The first effect is a kind of semiotic trivialization, a flattening of taste. The second, more revolutionary, is the city itself becoming a commodity: and anything outside the brand image must be fought.
The simplest method is to let the cost of living soar. A real estate company can buy a building in the suburbs and can evict elderly people who have lived there for many years. Or a neighborhood bookstore and tavern which was a point of social aggregation makes way for an “affordable luxury” kitchen store. The welcome but tiny local touches of city green or bike lanes don’t really challenge an urban structure made of roads suitable for SUVs.

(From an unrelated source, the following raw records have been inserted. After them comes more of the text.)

-- ==== Sys2Proof/Certificates/Slice0/Obligations.lean ====
section
/-! DEFINITION. The statements about the ZL48, from the numbered rules of spec/. Codes of telegrams, requests, replies and
causes stand in them as the numbers of 08, Layouts and code values (R153). -/

open Sys2Proof Sys2Proof.Machine

/-! ### Steps, resets and the time base -/

/-- One command at a time, the first that came before the others (00_scope.md, Conventions; LOG 13). With no command waiting
a step is one tick of the part's time base (the model's choice, LOG 2): the tick count and a running still timer rise by one
(R140); no tick counts while RESET is held (R192). -/
def Obligations.StepTakesTheFrontCommand : Prop :=
  (∀ (s : State) (c : Instr) (rest : List Instr), s.pending = c :: rest → step s = exec c { s with pending := rest }) ∧
  (∀ s : State, s.pending = [] →
    step s = .next (if s.live = true then
      { s with now := s.now + 1, fwd := { s.fwd with stillTimer := s.fwd.stillTimer.map (· + 1) } } else s))

/-- No command ends in a fault or a refusal: damaged telegrams are discarded and refused requests answered (R131, R144,
R154). -/
def Obligations.EveryCommandAnswersNext : Prop :=
  ∀ (c : Instr) (s : State), ∃ t : State, exec c s = .next t

/-- The delivered part after its power-on reset, in the values the manual gives (R2, R5, R55, R102, R115, R126, R152, R158,
R168, R176 to R180, R193, R195, R198). -/
def Obligations.ResetStateIsAsDelivered : Prop :=
  let r := State.reset
  r.device = .starting ∧ r.startCount = 0 ∧
    (∀ p : Pos, r.configs[p] = { enabled := true, settleCycles := 16, watchForm := .allSet, watchMask := 0,
                                 gateOffset := 0, gateLength := 1, clampOffset := none }) ∧
    (∀ p : Pos, r.run[p] = Runtime.cleared .vacant) ∧
    r.sch.queue = [] ∧ r.sch.cursor.val + 1 = 1 ∧ (∀ i : RecNo, r.sch.records[i] = none) ∧ r.sch.tagCounter = 0 ∧
    r.sch.nonceCounter = 0 ∧ r.sightings = [] ∧ r.revocations = [] ∧ (∀ p : Pos, r.gatedMap[p] = false) ∧
    r.fwd.framing = .notSet ∧ r.fwd.lineState = .still ∧ r.fwd.stillTimer = none ∧ r.fwd.expectation = none ∧
    r.fwd.gap = none ∧ r.fwd.lastServed = .verifier ∧ r.fwd.masterQueue = [] ∧ r.fwd.cycleCount = 0 ∧
    (∀ i : ClassIdx, r.mgt.classes[i].code = 0) ∧ r.mgt.edits = [] ∧ r.mgt.hold = false ∧
    r.mgt.setup = { positionCount := 48, gapSlots := 6, verifierSlots := 2, answerTimeout := 20, stillTimeout := 50,
                    lostCycles := 8, undecidedRetry := 64, unknownPolicy := .block, unknownClamp := 0, defaultStrokeCap := 8 } ∧
    r.mgt.setupLock = false ∧ r.mgt.notices = [] ∧ r.mgt.attention = Attention.clear ∧ r.mgt.mask = Attention.clear ∧
    r.mgt.resetCause = .power ∧ (∀ i : SlotNo, r.kst.slots[i] = .blank) ∧ r.kst.boundary = 16 ∧ r.kst.epoch = 0 ∧
    r.kst.op = .epochUpdate (r.now + 4) ∧ r.kst.epochPending = false ∧ r.kst.lastResult = .none

/-- POR with the RESET line released, and the release of the line, return every block to its delivered values; the key
store keeps its array but for the operation in flight (R27, R55, R102, R115, R130, R152, R176, R189 to R193, R198). A POR while
the line is held waits for the release, which then gives the POR; a release without power only releases the line (LOG 16); a
release without an assertion is no event (LOG 3). -/
def Obligations.PowerOnAndPinResetReturnDeliveredValues : Prop :=
  ∀ s : State,
    (s.resetAsserted = false → ∃ t, exec .por s = .next t ∧ KeyStoreAfterReset s.now s.kst t.kst ∧
      t = { State.reset with pending := s.pending, now := s.now, freeIndex := t.freeIndex, kst := t.kst }) ∧
    (s.resetAsserted = true → s.supply = .on → ∃ t, exec .pinReset s = .next t ∧ KeyStoreAfterReset s.now s.kst t.kst ∧
      t = { State.reset with pending := s.pending, now := s.now, freeIndex := t.freeIndex, kst := t.kst,
                             mgt := { State.reset.mgt with resetCause := .pin } }) ∧
    (s.resetAsserted = true → s.supply = .risen → ∃ t, exec .pinReset s = .next t ∧ KeyStoreAfterReset s.now s.kst t.kst ∧
      t = { State.reset with pending := s.pending, now := s.now, freeIndex := t.freeIndex, kst := t.kst }) ∧
    (s.resetAsserted = true → ∃ t, exec .por s = .next t ∧ ArrayAfterAbort s.kst t.kst ∧ t.kst.op = .idle ∧
      t.kst.epochPending = false ∧
      t = { s with supply := .risen, freeIndex := t.freeIndex, kst := t.kst,
                   fwd := { s.fwd with dSending := none, dWaiting := none, uSending := none, uReady := [] } }) ∧
    (s.resetAsserted = true → s.supply = .off → exec .pinReset s = .next { s with resetAsserted := false }) ∧
    (s.resetAsserted = false → exec .pinReset s = .next s)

Meanwhile, air pollution remains alarming. And the number of homeless people keeps rising. Estimates vary and are not easy to confirm; however, it’s clear that the pandemic, the resulting economic crisis, and unemployment (but also wars and the resulting migratory phenomena) have been taking their toll. Despite the support of a few charities, the municipal government is unable to provide sustainable help for all. Since the homeless don’t contribute actively to the economy, they’re left behind in the agenda.
Of course, Milan isn’t the only global city whose poor people are suffering, and its soul getting lost. But because Milan is a quite compact metropolis, the ongoing change is more visible than elsewhere in Western Europe—perhaps even more savage, when we recall that Italian wage growth has been stagnant for 30 years. So it’s a very good place to observe a trend that’s pretty much spanning worldwide.
In an interview given two years ago, writer and architect Gianni Biondillo said: “This city that builds skyscrapers, vertical forests, foundations and cool things, at the same time is also a city that has stopped building houses for the less affluent popular strata, and also from re-evaluating and upgrading the housing stock it already has.” The current housing seems likely to explode, though the boom may hold steady until the 2026 Winter Olympics are over in Italy. Still, I’d rather not see that happen.
I love Milan. I was born in its suburbs and have been living here for fifteen years; it’s still a very special place, a unique city in Italy. But its ruling class (and its residents) must tackle the problem of architectural and social inequality seriously before this place swallows itself.
Urgent measures could include, for instance, more courage in making the city progressively car-free; boosting the excellent public transport system toward suburban areas and making it more economical; fighting private speculation; avoiding letting public structures remain vacant or uninhabitable; decreasing the never-stopped overbuilding and sprawling; lowering rents, especially for young people; transforming brownfields into green areas; stopping the big-events economic model; and instead enhancing neighborhood economies.
Milan would be more liveable for all citizens; maybe it would also be a little less rich and less Instagrammable, but that’s a price worth paying.
Giorgio Fontana is an Italian writer and essayist published in OpenDemocracy, Politico, and Neue Zürcher Zeitung.